# Activity
Transcribe only part of the material below: the lines from the one containing "word value s) := by" through the one containing "unfold commitEngine; simp", inclusive, exactly as written.
*** Data excerpts ***
/-! Ops -/

@[simp] theorem puts_steady {l : List (Fld × Nat)} {s : State} (hS : Steady z₀ s) : Steady z₀ (puts l s) := by
  unfold puts; simp (maxDischargeDepth := 99) +contextual [hS, steady_foldl]
@[simp] theorem putIf_steady {c : Prop} [Decidable c] {f : Fld} {v : Nat} {s : State} (hS : Steady z₀ s) : Steady z₀ (putIf c f v s) := by
  unfold putIf; simp (maxDischargeDepth := 99) [hS]
@[simp] theorem bump_steady {f : Fld} {s : State} (hS : Steady z₀ s) : Steady z₀ (bump f s) := by
  unfold bump; simp (maxDischargeDepth := 99) [hS]
@[simp] theorem bumpSat_steady {f : Fld} {s : State} (hS : Steady z₀ s) : Steady z₀ (bumpSat f s) := by
  unfold bumpSat; simp (maxDischargeDepth := 99) [hS]
@[simp] theorem putBit_steady {f : Fld} {i : Nat} {b : Bool} {s : State} (hS : Steady z₀ s) : Steady z₀ (putBit f i b s) := by
  unfold putBit; simp (maxDischargeDepth := 99) [hS]
@[simp] theorem setAct_steady {a : Nat} {r : ActSt} {s : State} (hS : Steady z₀ s) : Steady z₀ (setAct a r s) := by
  unfold setAct; simp (maxDischargeDepth := 99) [hS]
@[simp] theorem setCe_steady {e : Nat} {r : EngSt} {s : State} (hS : Steady z₀ s) : Steady z₀ (setCe e r s) := by
  unfold setCe; simp (maxDischargeDepth := 99) [hS]
@[simp] theorem setStg_steady {l : Nat} {r : StgSt} {s : State} (hS : Steady z₀ s) : Steady z₀ (setStg l r s) := by
  unfold setStg; simp (maxDischargeDepth := 99) [hS]
@[simp] theorem setAsx_steady {h : Nat} {r : AsxSt} {s : State} (hS : Steady z₀ s) : Steady z₀ (setAsx h r s) := by
  unfold setAsx; simp (maxDischargeDepth := 99) [hS]
@[simp] theorem setHch_steady {n : Nat} {r : HchSt} {s : State} (hS : Steady z₀ s) : Steady z₀ (setHch n r s) := by
  unfold setHch; simp (maxDischargeDepth := 99) [hS]
@[simp] theorem setHlk_steady {l : Nat} {r : HlkSt} {s : State} (hS : Steady z₀ s) : Steady z₀ (setHlk l r s) := by
  unfold setHlk; simp (maxDischargeDepth := 99) [hS]
@[simp] theorem raise_steady {src : Nat} {s : State} (hS : Steady z₀ s) : Steady z₀ (raise src s) := by
  unfold raise; simp (maxDischargeDepth := 99) [hS]
@[simp] theorem putLine_steady {f : Fld} {v : Nat} {s : State} (hS : Steady z₀ s) : Steady z₀ (putLine f v s) := by
  unfold putLine; simp (maxDischargeDepth := 99) [hS]
@[simp] theorem writeField_steady {lkd : Bool} {word : Nat} {p : Fld × Access} {s : State} (hS : Steady z₀ s) : Steady z₀ (writeField lkd word p s) := by
  unfold writeField; split <;> simp (maxDischargeDepth := 99) +contextual [hS, steady_foldl]
@[simp] theorem writeWord_steady {addr word : Nat} {s : State} (hS : Steady z₀ s) : Steady z₀ (writeWord addr word s) := by
  unfold writeWord; simp (maxDischargeDepth := 99) +contextual [hS, steady_foldl]
@[simp] theorem postRec_steady {r : EvRec} {s : State} (hS : Steady z₀ s) : Steady z₀ (postRec r s) := by
  unfold postRec; simp (maxDischargeDepth := 99) [hS]
@[simp] theorem post_steady {code unit : Nat} {payload : List Nat} {s : State} (hS : Steady z₀ s) : Steady z₀ (post code unit payload s) := by
  unfold post; simp (maxDischargeDepth := 99) [hS]
@[simp] theorem raisePost_steady {src unit : Nat} {payload : List Nat} {s : State} (hS : Steady z₀ s) : Steady z₀ (raisePost src unit payload s) := by
  unfold raisePost; simp (maxDischargeDepth := 99) [hS]
@[simp] theorem postReg_steady {f : Fld} {unit : Nat} {s : State} (hS : Steady z₀ s) : Steady z₀ (postReg f unit s) := by
  unfold postReg; simp (maxDischargeDepth := 99) [hS]
@[simp] theorem postNone_steady {block unit : Nat} {s : State} (hS : Steady z₀ s) : Steady z₀ (postNone block unit s) := by
  unfold postNone; simp (maxDischargeDepth := 99) [hS]
@[simp] theorem linePost_steady {src : Nat} {f : Fld} {v unit : Nat} {payload : List Nat} {s : State} (hS : Steady z₀ s) : Steady z₀ (linePost src f v unit payload s) := by
  unfold linePost; simp (maxDischargeDepth := 99) [hS]
@[simp] theorem promoted_steady {inv : Fld} {s : State} (hS : Steady z₀ s) : Steady z₀ (promoted inv s) := by
  unfold promoted; simp (maxDischargeDepth := 99) [hS]
@[simp] theorem memPut_steady {a n v : Nat} {s : State} (hS : Steady z₀ s) : Steady z₀ (memPut a n v s) := by
  unfold memPut; simp (maxDischargeDepth := 99) [hS]
@[simp] theorem resetDomain_steady {d : Nat} {s : State} (hS : Steady z₀ s) : Steady z₀ (resetDomain d s) := by
  unfold resetDomain; simp (maxDischargeDepth := 99) [hS]

/-! Arch -/

@[simp] theorem busError_steady {master addr cause : Nat} {write : Bool} {s : State} (hS : Steady z₀ s) : Steady z₀ (busError master addr cause write s) := by
  unfold busError; simp (maxDischargeDepth := 99) [hS]
@[simp] theorem respond_steady {r : BusResp} {s : State} (hS : Steady z₀ s) : Steady z₀ (respond r s) := by
  unfold respond; simp (maxDischargeDepth := 99) [hS]
@[simp] theorem latchUpper_steady {master addr : Nat} {s : State} (hS : Steady z₀ s) : Steady z₀ (latchUpper master addr s) := by
  unfold latchUpper; split <;> simp (maxDischargeDepth := 99) +contextual [hS, steady_foldl]
@[simp] theorem pairedRead_steady {master addr : Nat} {s : State} (hS : Steady z₀ s) : Steady z₀ (pairedRead master addr s).2 := by
  unfold pairedRead; split <;> simp (maxDischargeDepth := 99) +contextual [hS, steady_foldl]
@[simp] theorem execPairedRegisterReadLatch_steady {master addr : Nat} {s : State} (hS : Steady z₀ s) : SteadyOut z₀ (execPairedRegisterReadLatch master addr s) := by
  unfold execPairedRegisterReadLatch; split <;> simp (maxDischargeDepth := 99) +contextual [hS, steady_foldl]
@[simp] theorem claim_steady {ctx : Nat} {s : State} (hS : Steady z₀ s) : Steady z₀ (claim ctx s) := by
  unfold claim; split <;> simp (maxDischargeDepth := 99) +contextual [hS, steady_foldl]
@[simp] theorem execIrqClaim_steady {ctx : Nat} {s : State} (hS : Steady z₀ s) : SteadyOut z₀ (execIrqClaim ctx s) := by
  unfold execIrqClaim; simp (maxDischargeDepth := 99) [hS]
@[simp] theorem done_steady {ctx src : Nat} {s : State} (hS : Steady z₀ s) : Steady z₀ (done ctx src s) := by
  unfold done; simp (maxDischargeDepth := 99) [hS]
@[simp] theorem execIrqDone_steady {ctx src : Nat} {s : State} (hS : Steady z₀ s) : SteadyOut z₀ (execIrqDone ctx src s) := by
  unfold execIrqDone; simp (maxDischargeDepth := 99) [hS]
@[simp] theorem redirect_steady {s : State} {src : Nat} (hS : Steady z₀ s) : Steady z₀ (redirect s src) := by
  unfold redirect; simp (maxDischargeDepth := 99) [hS]
@[simp] theorem redirectAll_steady {s : State} (hS : Steady z₀ s) : Steady z₀ (redirectAll s) := by
  unfold redirectAll; simp (maxDischargeDepth := 99) +contextual [hS, steady_foldl]
@[simp] theorem routeWritten_steady {src value : Nat} {s : State} (hS : Steady z₀ s) : Steady z₀ (routeWritten src value s) := by
  unfold routeWritten; simp (maxDischargeDepth := 99) [hS]
@[simp] theorem execIrqRouteWrite_steady {src value : Nat} {s : State} (hS : Steady z₀ s) : SteadyOut z₀ (execIrqRouteWrite src value s) := by
  unfold execIrqRouteWrite; simp (maxDischargeDepth := 99) [hS]
@[simp] theorem calrefLost_steady {s : State} (hS : Steady z₀ s) : Steady z₀ (calrefLost s) := by
  unfold calrefLost; simp (maxDischargeDepth := 99) [hS]
@[simp] theorem execCalrefGateEnd_steady {ppm : Nat} {s : State} (hS : Steady z₀ s) : SteadyOut z₀ (execCalrefGateEnd ppm s) := by
  unfold execCalrefGateEnd; simp (maxDischargeDepth := 99) [hS]

/-! Engines -/

@[simp] theorem presetMonitors_steady {e : Nat} {p : Program} {s : State} (hS : Steady z₀ s) : Steady z₀ (presetMonitors e p s) := by
  unfold presetMonitors; simp (maxDischargeDepth := 99) +contextual [hS, steady_foldl]
@[simp] theorem loadProgram_steady {s : State} {p : Program} (hS : Steady z₀ s) : Steady z₀ (loadProgram s p) := by
  unfold loadProgram; simp (maxDischargeDepth := 99) [hS]
@[simp] theorem loadPrograms_steady {l : List Program} {s : State} (hS : Steady z₀ s) : Steady z₀ (loadPrograms l s) := by
  unfold loadPrograms; simp (maxDischargeDepth := 99) +contextual [hS, steady_foldl]
@[simp] theorem kWrite_steady {k : Nat} {s : State} (hS : Steady z₀ s) : Steady z₀ (kWrite k s) := by
  unfold kWrite; simp (maxDischargeDepth := 99) [hS]
@[simp] theorem hecel_steady {e op pred a c n : Nat} {f : EngSt → EngSt} {s : State} (hS : Steady z₀ s) : SteadyOut z₀ (hecel e op pred a c n f s) := by
  unfold hecel; simp (maxDischargeDepth := 99) [hS]
@[simp] theorem execHecelNop_steady {e pred a c : Nat} {s : State} (hS : Steady z₀ s) : SteadyOut z₀ (execHecelNop e pred a c s) := by
  unfold execHecelNop; simp (maxDischargeDepth := 99) [hS]
@[simp] theorem execHecelClr_steady {e pred a c : Nat} {s : State} (hS : Steady z₀ s) : SteadyOut z₀ (execHecelClr e pred a c s) := by
  unfold execHecelClr; simp (maxDischargeDepth := 99) [hS]
@[simp] theorem macOp_steady {neg : Bool} {op e pred a c : Nat} {s : State} (hS : Steady z₀ s) : SteadyOut z₀ (macOp neg op e pred a c s) := by
  unfold macOp; simp (maxDischargeDepth := 99) [hS]
@[simp] theorem execHecelMac_steady {e pred a c : Nat} {s : State} (hS : Steady z₀ s) : SteadyOut z₀ (execHecelMac e pred a c s) := by
  unfold execHecelMac; simp (maxDischargeDepth := 99) [hS]
@[simp] theorem execHecelMsu_steady {e pred a c : Nat} {s : State} (hS : Steady z₀ s) : SteadyOut z₀ (execHecelMsu e pred a c s) := by
  unfold execHecelMsu; simp (maxDischargeDepth := 99) [hS]
@[simp] theorem execHecelLda_steady {e pred a c : Nat} {s : State} (hS : Steady z₀ s) : SteadyOut z₀ (execHecelLda e pred a c s) := by
  unfold execHecelLda; simp (maxDischargeDepth := 99) [hS]
@[simp] theorem execHecelSt_steady {e pred a c : Nat} {s : State} (hS : Steady z₀ s) : SteadyOut z₀ (execHecelSt e pred a c s) := by
  unfold execHecelSt; simp (maxDischargeDepth := 99) [hS]
@[simp] theorem execHecelOut_steady {e pred a c : Nat} {s : State} (hS : Steady z₀ s) : SteadyOut z₀ (execHecelOut e pred a c s) := by
  unfold execHecelOut; simp (maxDischargeDepth := 99) [hS]
@[simp] theorem execHecelLim_steady {e pred a c : Nat} {s : State} (hS : Steady z₀ s) : SteadyOut z₀ (execHecelLim e pred a c s) := by
  unfold execHecelLim; simp (maxDischargeDepth := 99) [hS]
@[simp] theorem tfetchTake_steady {e addr : Nat} {s : State} (hS : Steady z₀ s) : Steady z₀ (tfetchTake e addr s) := by
  unfold tfetchTake; split <;> simp (maxDischargeDepth := 99) +contextual [hS, steady_foldl]
@[simp] theorem execHecelTfetch_steady {e pred a c : Nat} {inTime : Bool} {s : State} (hS : Steady z₀ s) : SteadyOut z₀ (execHecelTfetch e pred a c inTime s) := by
  unfold execHecelTfetch; simp (maxDischargeDepth := 99) [hS]
@[simp] theorem execTfetchReturn_steady {e cycles : Nat} {s : State} (hS : Steady z₀ s) : SteadyOut z₀ (execTfetchReturn e cycles s) := by
  unfold execTfetchReturn; split <;> simp (maxDischargeDepth := 99) +contextual [hS, steady_foldl]
@[simp] theorem execHecelSetf_steady {e pred a c : Nat} {s : State} (hS : Steady z₀ s) : SteadyOut z₀ (execHecelSetf e pred a c s) := by
  unfold execHecelSetf; simp (maxDischargeDepth := 99) [hS]
@[simp] theorem execHecelEnd_steady {e pred a c : Nat} {s : State} (hS : Steady z₀ s) : SteadyOut z₀ (execHecelEnd e pred a c s) := by
  unfold execHecelEnd; simp (maxDischargeDepth := 99) [hS]
@[simp] theorem execHecelReservedOp_steady {e op pred a c : Nat} {s : State} (hS : Steady z₀ s) : SteadyOut z₀ (execHecelReservedOp e op pred a c s) := by
  unfold execHecelReservedOp; simp (maxDischargeDepth := 99) [hS]
@[simp] theorem execProgramOverrun_steady {e : Nat} {s : State} (hS : Steady z₀ s) : SteadyOut z₀ (execProgramOverrun e s) := by
  unfold execProgramOverrun; simp (maxDischargeDepth := 99) [hS]
@[simp] theorem execMissLimitReached_steady {e j : Nat} {s : State} (hS : Steady z₀ s) : SteadyOut z₀ (execMissLimitReached e j s) := by
  unfold execMissLimitReached; simp (maxDischargeDepth := 99) [hS]
@[simp] theorem monitorTrip_steady {e m : Nat} {s : State} (hS : Steady z₀ s) : Steady z₀ (monitorTrip e m s) := by
  unfold monitorTrip; simp (maxDischargeDepth := 99) [hS]
@[simp] theorem execSwapRequest_steady {e cycle : Nat} {s : State} (hS : Steady z₀ s) : SteadyOut z₀ (execSwapRequest e cycle s) := by
  unfold execSwapRequest; simp (maxDischargeDepth := 99) [hS]
@[simp] theorem inactiveWrite_steady {e word value : Nat} {s : State} (hS : Steady z₀ s) : Steady z₀ (inactiveWrite e word value s) := by
  unfold inactiveWrite; simp (maxDischargeDepth := 99) [hS]
@[simp] theorem execCoefWindowWrite_steady {e word value cycle : Nat} {s : State} (hS : Steady z₀ s) : SteadyOut z₀ (execCoefWindowWrite e word value cycle s) := by
  unfold execCoefWindowWrite; simp (maxDischargeDepth := 99) [hS]
@[simp] theorem castle_steady {e : Nat} {s : State} (hS : Steady z₀ s) : Steady z₀ (castle e s) := by
  unfold castle; simp (maxDischargeDepth := 99) +contextual [hS, steady_foldl]
@[simp] theorem cycleZero_steady {e : Nat} {s : State} (hS : Steady z₀ s) : Steady z₀ (cycleZero e s) := by
  unfold cycleZero; simp (maxDischargeDepth := 99) [hS]
@[simp] theorem targetShown_steady {e : Nat} {s : State} (hS : Steady z₀ s) : Steady z₀ (targetShown e s) := by
  unfold targetShown; simp (maxDischargeDepth := 99) [hS]
@[simp] theorem wedgeLatch_steady {e : Nat} {s : State} (hS : Steady z₀ s) : Steady z₀ (wedgeLatch e s) := by
  unfold wedgeLatch; dsimp only; repeat' split
  all_goals simp (maxDischargeDepth := 99) +contextual [hS, steady_foldl]
@[simp] theorem execWedgeLatch_steady {s : State} (hS : Steady z₀ s) : SteadyOut z₀ (execWedgeLatch s) := by
  unfold execWedgeLatch; simp (maxDischargeDepth := 99) +contextual [hS, steady_foldl]
@[simp] theorem commitEngine_steady {s : State} {e : Nat} (hS : Steady z₀ s) : Steady z₀ (commitEngine s e) := by
  unfold commitEngine; simp (maxDischargeDepth := 99) [hS]
@[simp] theorem engineOutputs_steady {s : State} (hS : Steady z₀ s) : Steady z₀ (engineOutputs s) := by
  unfold engineOutputs; simp (maxDischargeDepth := 99) +contextual [hS, steady_foldl]
@[simp] theorem failEngine_steady {e : Nat} {s : State} (hS : Steady z₀ s) : Steady z₀ (failEngine e s) := by
  unfold failEngine; simp (maxDischargeDepth := 99) [hS]
@[simp] theorem promoteCe4_steady {s : State} (hS : Steady z₀ s) : Steady z₀ (promoteCe4 s) := by
  unfold promoteCe4; simp (maxDischargeDepth := 99) [hS]
@[simp] theorem engineBoundary_steady {s : State} (hS : Steady z₀ s) : Steady z₀ (engineBoundary s) := by
  unfold engineBoundary; simp (maxDischargeDepth := 99) +contextual [hS, steady_foldl]
@[simp] theorem spareWritten_steady {value : Nat} {s : State} (hS : Steady z₀ s) : Steady z₀ (spareWritten value s) := by
  unfold spareWritten; simp (maxDischargeDepth := 99) [hS]
@[simp] theorem arrive_steady {e j : Nat} {v : Int} {s : State} (hS : Steady z₀ s) : Steady z₀ (arrive e j v s) := by
  unfold arrive; simp (maxDischargeDepth := 99) [hS]
@[simp] theorem arriveWedge_steady {e : Nat} {l : AMap Int} {s : State} (hS : Steady z₀ s) : Steady z₀ (arriveWedge e l s) := by
  unfold arriveWedge; simp (maxDischargeDepth := 99) [hS]
@[simp] theorem arriveLate_steady {e : Nat} {s : State} (hS : Steady z₀ s) : Steady z₀ (arriveLate e s) := by
  unfold arriveLate; simp (maxDischargeDepth := 99) [hS]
*** End of Data excerpts ***
# Reply to the task
@[simp] theorem inactiveWrite_steady {e word value : Nat} {s : State} (hS : Steady z₀ s) : Steady z₀ (inactiveWrite e word value s) := by
  unfold inactiveWrite; simp (maxDischargeDepth := 99) [hS]
@[simp] theorem execCoefWindowWrite_steady {e word value cycle : Nat} {s : State} (hS : Steady z₀ s) : SteadyOut z₀ (execCoefWindowWrite e word value cycle s) := by
  unfold execCoefWindowWrite; simp (maxDischargeDepth := 99) [hS]
@[simp] theorem castle_steady {e : Nat} {s : State} (hS : Steady z₀ s) : Steady z₀ (castle e s) := by
  unfold castle; simp (maxDischargeDepth := 99) +contextual [hS, steady_foldl]
@[simp] theorem cycleZero_steady {e : Nat} {s : State} (hS : Steady z₀ s) : Steady z₀ (cycleZero e s) := by
  unfold cycleZero; simp (maxDischargeDepth := 99) [hS]
@[simp] theorem targetShown_steady {e : Nat} {s : State} (hS : Steady z₀ s) : Steady z₀ (targetShown e s) := by
  unfold targetShown; simp (maxDischargeDepth := 99) [hS]
@[simp] theorem wedgeLatch_steady {e : Nat} {s : State} (hS : Steady z₀ s) : Steady z₀ (wedgeLatch e s) := by
  unfold wedgeLatch; dsimp only; repeat' split
  all_goals simp (maxDischargeDepth := 99) +contextual [hS, steady_foldl]
@[simp] theorem execWedgeLatch_steady {s : State} (hS : Steady z₀ s) : SteadyOut z₀ (execWedgeLatch s) := by
  unfold execWedgeLatch; simp (maxDischargeDepth := 99) +contextual [hS, steady_foldl]
@[simp] theorem commitEngine_steady {s : State} {e : Nat} (hS : Steady z₀ s) : Steady z₀ (commitEngine s e) := by
  unfold commitEngine; simp (maxDischargeDepth := 99) [hS]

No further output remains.